/AASP

Application to classify speech prosody

Primary LanguageRBSD 3-Clause "New" or "Revised" LicenseBSD-3-Clause

DOI

Automatic Analysis of Speech Prosody

An application to analyze speech prosody, using two approaches:

  • AuToDI (Automatic ToDI) - suited especially for Dutch language files
  • FDA (Functional Discriminative Analysis)

For a description of the system, see Hu (2020):

Hu, N., Janssen, B., Hanssen, J., Gussenhoven, C., & Chen, A. (2020). Automatic Analysis of Speech Prosody in Dutch. In Proc. Interspeech 2020 (pp. 155–159). https://doi.org/10.21437/Interspeech.2020-2142

The application was realized through Utrecht University's Research IT innovation fund awarded to principal investigator Aoju Chen. See this website for a project overview.

Usage

Add a selection of files from your computer to the analysis set. These files should be pairs of .TextGrid and .wav files of the same name. The .wav files should have a sampling rate of 16kHz and contain a single channel. The .TextGrid files should contain at least two boundaries. Add a label (called "Speaker name", but it can be any label which helps to distinguish files), and click "Upload".

In the next step, select files for analysis, and whether to apply AuToDI or FDA. After that, you will be asked which tier in the .TextGrid files should be used for analysis.

In the final step, the results of the analysis can be downloaded as a .zip file.

AuToDI

This part of the code reuses AuToBI (Rosenberg, 2010), a Java application to automatically annotate prosody with ToBI labels. The Java applciation is used for generating descriptors of the frequency development only; custom classifiers were trained for the ToDI annotation system for the Dutch language. These classifiers can be found in /AuToDI/classifiers. They are pickled sklearn models.

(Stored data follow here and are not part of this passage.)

-- ==== Sys2Proof/Machine/Formation.lean ====
section
/-! DEFINITION. Forming a step: admission (R276, R277), rows and slots (R278, R279), RUN_JOB manifests (R346), and the formation
of a logged manifest in a replay (R302).
Manifest slots alternate (R20); rows and their bound: R25 to R27; Table 9-13: R305. -/
namespace Sys2Proof.Machine

/-! ### Admission -/

/-- CHUNK_MAX: 0 or above 4,096 acts as 4,096 (Table 9-14). -/
def Dev.chunkMax (d : Dev) : Nat :=
  let n := d.fld Reg.cstCtrl 12 0
  if n = 0 ∨ 4096 < n then 4096 else n

/-- A state in which a stream has rows to run (9.2). -/
def Entry.active (e : Entry) : Bool :=
  (e.state == .prefill && decide (e.pos < e.len)) || e.state == .decode || e.state == .verify

/-- The commit that this formation runs ahead of would leave an entry of the stream held (R275, R294). -/
def Dev.willHold (d : Dev) (s : Nat) : Bool :=
  match d.cast.ahead with
  | some a => a.deliver.any (fun e => e.stream == s) && (d.postTokens a.deliver).streamHeld s
  | none => false

/-- A stream is runnable (9.2); a marked one is not (R348). -/
def Dev.runnable (d : Dev) (s : Nat) : Bool :=
  (d.entry s).active && !d.streamHeld s && !d.willHold s && !d.cast.marked.contains s && d.inHalf s

/-- The stream is LATE (R276). -/
def Dev.late (d : Dev) (e : Entry) : Bool :=
  let gap := d.fld (Reg.cstClass e.cls) 15 0
  gap != 0 && decide (gap ≤ e.waited)

/-- The admission key, the smallest first (R276). -/
def Dev.admissionKey (d : Dev) (s : Nat) : Nat :=
  let e := d.entry s
  (((if d.late e then 0 else 1) * 4 + e.cls) * 65536 + (65535 - e.waited)) * 16384 + s

/-- Insert by key. -/
def keyIns (k s : Nat) : List (Nat × Nat) → List (Nat × Nat)
  | [] => [(k, s)]
  | e :: t => if k < e.1 then (k, s) :: e :: t else e :: keyIns k s t

/-- The runnable streams in key order. -/
def Dev.runnables (d : Dev) : List Nat :=
  (((tabKeys d.cast.entries).filter (fun s => d.runnable s)).foldl (fun l s => keyIns (d.admissionKey s) s l) []).map Prod.snd

/-- The rows can deliver a token: a decode row, a verify group or a final chunk (R277). -/
def Entry.delivers (e : Entry) (n : Nat) : Bool := e.state != .prefill || e.pos + n == e.len

/-- The blocks that admitting n rows of a stream copies (R286), where the streams admitted before have released the references `gone`. -/
def Dev.copiesFor (d : Dev) (gone : List Nat) (s n : Nat) : List Nat :=
  let e := d.entry s
  let jw := e.pos / 64
  (List.range (min (ceilDiv (e.pos + n) 64) e.blocks - jw)).flatMap (fun i => d.copiesOf gone s (jw + i))

/-- Blocks that admitting n rows of a stream allocates (R277). -/
def Dev.need (d : Dev) (gone : List Nat) (s n : Nat) : Nat :=
  let e := d.entry s
  let jw := e.pos / 64
  let nb := ceilDiv (e.pos + n) 64
  (ceilDiv (e.pos + n + b2n (e.delivers n)) 64 - e.blocks) + (nb - jw - b2n (e.stage != noStage)) + (d.copiesFor gone s n).length

/-- Rows that a stream asks for under a row limit (R277). -/
def Dev.wanted (d : Dev) (e : Entry) (lim : Nat) : Nat :=
  if e.state = .prefill then min (min (e.len - e.pos) d.chunkMax) lim
  else
    let n := min (min e.ndraft (lim - 1)) (64 * d.geom.maxBlocks - e.len - 1)
    (if e.maxGen = 0 then n else min n (e.maxGen - e.gen - 1)) + 1

/-- Where admission stands: rows placed, free blocks, streams admitted with their rows in order, references that their copies
release. -/
structure Admission where
  rows : Nat
  free : Nat
  got : List (Nat × Nat)
  gone : List Nat
deriving DecidableEq, Repr

/-- One stream in one pass (R277). -/
def Dev.admitIn (d : Dev) (pass res : Nat) (a : Admission) (s : Nat) : Admission :=
  let e := d.entry s
  if (a.got.map Prod.fst).contains s || (pass == 2) != (e.state == .prefill) then a
  else
    let lim := 4096 - a.rows
    let lim := if pass = 1 then lim - min res lim else lim
    if lim = 0 then a
    else
      let n := d.wanted e lim
      let c := d.need a.gone s n
      if a.free < c then a
      else { rows := a.rows + n, free := a.free - c, got := a.got ++ [(s, n)], gone := a.gone ++ d.copiesFor a.gone s n }

/-- Admission (R277). -/
def Dev.admission (d : Dev) (l : List Nat) : List (Nat × Nat) :=
  let pre := (l.map d.entry).filter (fun e => e.state == .prefill)
  let res := min (d.fld Reg.cstCtrl 25 13) ((pre.map (fun e => min (e.len - e.pos) d.chunkMax)).sum)
  ([1, 2, 3].foldl (fun a p => l.foldl (d.admitIn p res) a) { rows := 0, free := d.freeBlocks.length, got := [], gone := [] }).got

/-! ### Placing an admitted stream -/

/-- Staging blocks of blocks [j, j + n) of a stream, ascending: the one it has, or a new one (R272). -/
def Dev.stagingFor (d : Dev) (s : Nat) : Nat → Nat → List Nat × Dev
  | _, 0 => ([], d)
  | j, n + 1 =>
    let e := d.entry s
    if j = e.pos / 64 ∧ e.stage ≠ noStage then
      let (bs, d) := Dev.stagingFor d s (j + 1) n
      (e.stage :: bs, d)
    else match d.allocStaging with
      | some (b, d) =>
        let d := if j = e.pos / 64 then d.setEntry s { d.entry s with stage := b } else d
        let (bs, d) := Dev.stagingFor d s (j + 1) n
        (b :: bs, d)
      | none => ([], d)

/-- An admitted stream: its slot (SIX not yet set), the staging blocks of the blocks it writes, its tokens by row. -/
structure Placed where
  slot : ManSlot
  staging : List Nat
  tokens : List Nat
  emits : Nat
  group : Bool
deriving DecidableEq, Repr

/-- The draft proposal that a stream may take (R281): what the formation took the first time where it is done again, else what stands. -/
def Dev.proposal (d : Dev) (s : Nat) : List Nat :=
  match d.cast.given with
  | some g => ((g.drafts.find? (fun p => p.1 == s)).map Prod.snd).getD []
  | none =>
    let prop := memBytes d.cast.proposals (64 * s) 36
    (List.range (min 8 (bits (field prop 32 4) 0 4))).map (fun i => bits (field prop (4 * i) 4) 0 24)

Rosenberg, A. (2010). Autobi-a tool for automatic tobi annotation. In Eleventh Annual Conference of the International Speech Communication Association.

FDA

This part of the application extracts f0, f1 and f2 from the audio files with the Python wrapper around Praat, Parselmouth. Then it uses R scripts modified from the FDA R scripts by Gubian (cf. Gubian, 2015), which fit B-splines to the frequency shapes, and list their principal components.

In order to use FDA, you need to specify how many knots (i.e., how many different curves are "attached" to each other) and which smoothing factor lambda should be used.

Gubian, M., Torreira, F., & Boves, L. (2015). Using functional data analysis for investigating multidimensional dynamic phonetic contrasts. Journal of Phonetics, 49, 16-40.

Run

Download and extract this repository.

Using Docker

Using Docker is the easiest way to run this application locally. This will work on Linux, Mac OS, and Windows 10 Professional. Warning: Docker and the images created for this application will take several GBs of disk space.

First, download and install Docker Desktop. When Docker is running, you can use a command line utilitiy (Terminal on Mac, CMD.exe on Windows) to change to the directory where you extracted this repository:

cd /path/to/directory

Then you can start the Docker containers by running:

docker-compose up

This will take a long time to start up the first time, but restarting at a later time should be fast.

Stop the application with crtl-C. If you added items to the AASP database, these will be retained and available on your next start of the application.

If there is a new version of this software, download and extract to the same location again, then run:

docker-compose up --build

Without Docker

Required software:

Create a PostgreSQL database with the name 'aasp', and a user 'aasp'. To do that, open a command line utility, and enter the following, replacing /path/to/your/pgsql/data with the path in which your Postgres data is saved. This is typically /usr/local/pgsql/data on a Linux machine. On Mac OS, you may have installed Postgres through the Postgres App. In that case, you can open the app, and find out the location in the Server Settings... menu.

postgres -D /path/to/your/pgsql/data
create user aasp with createdb password 'aasp';
create database aasp;
grant all on database aasp to aasp;

To start the app, create a virtual environment, install requirements and initialize the database:

pip install -r requirements.txt
python manage.py makemigrations
python manage.py migrate
python manage.py createsuperuser

To start the application on localhost:8400, run:

python manage.py runserver --port 8400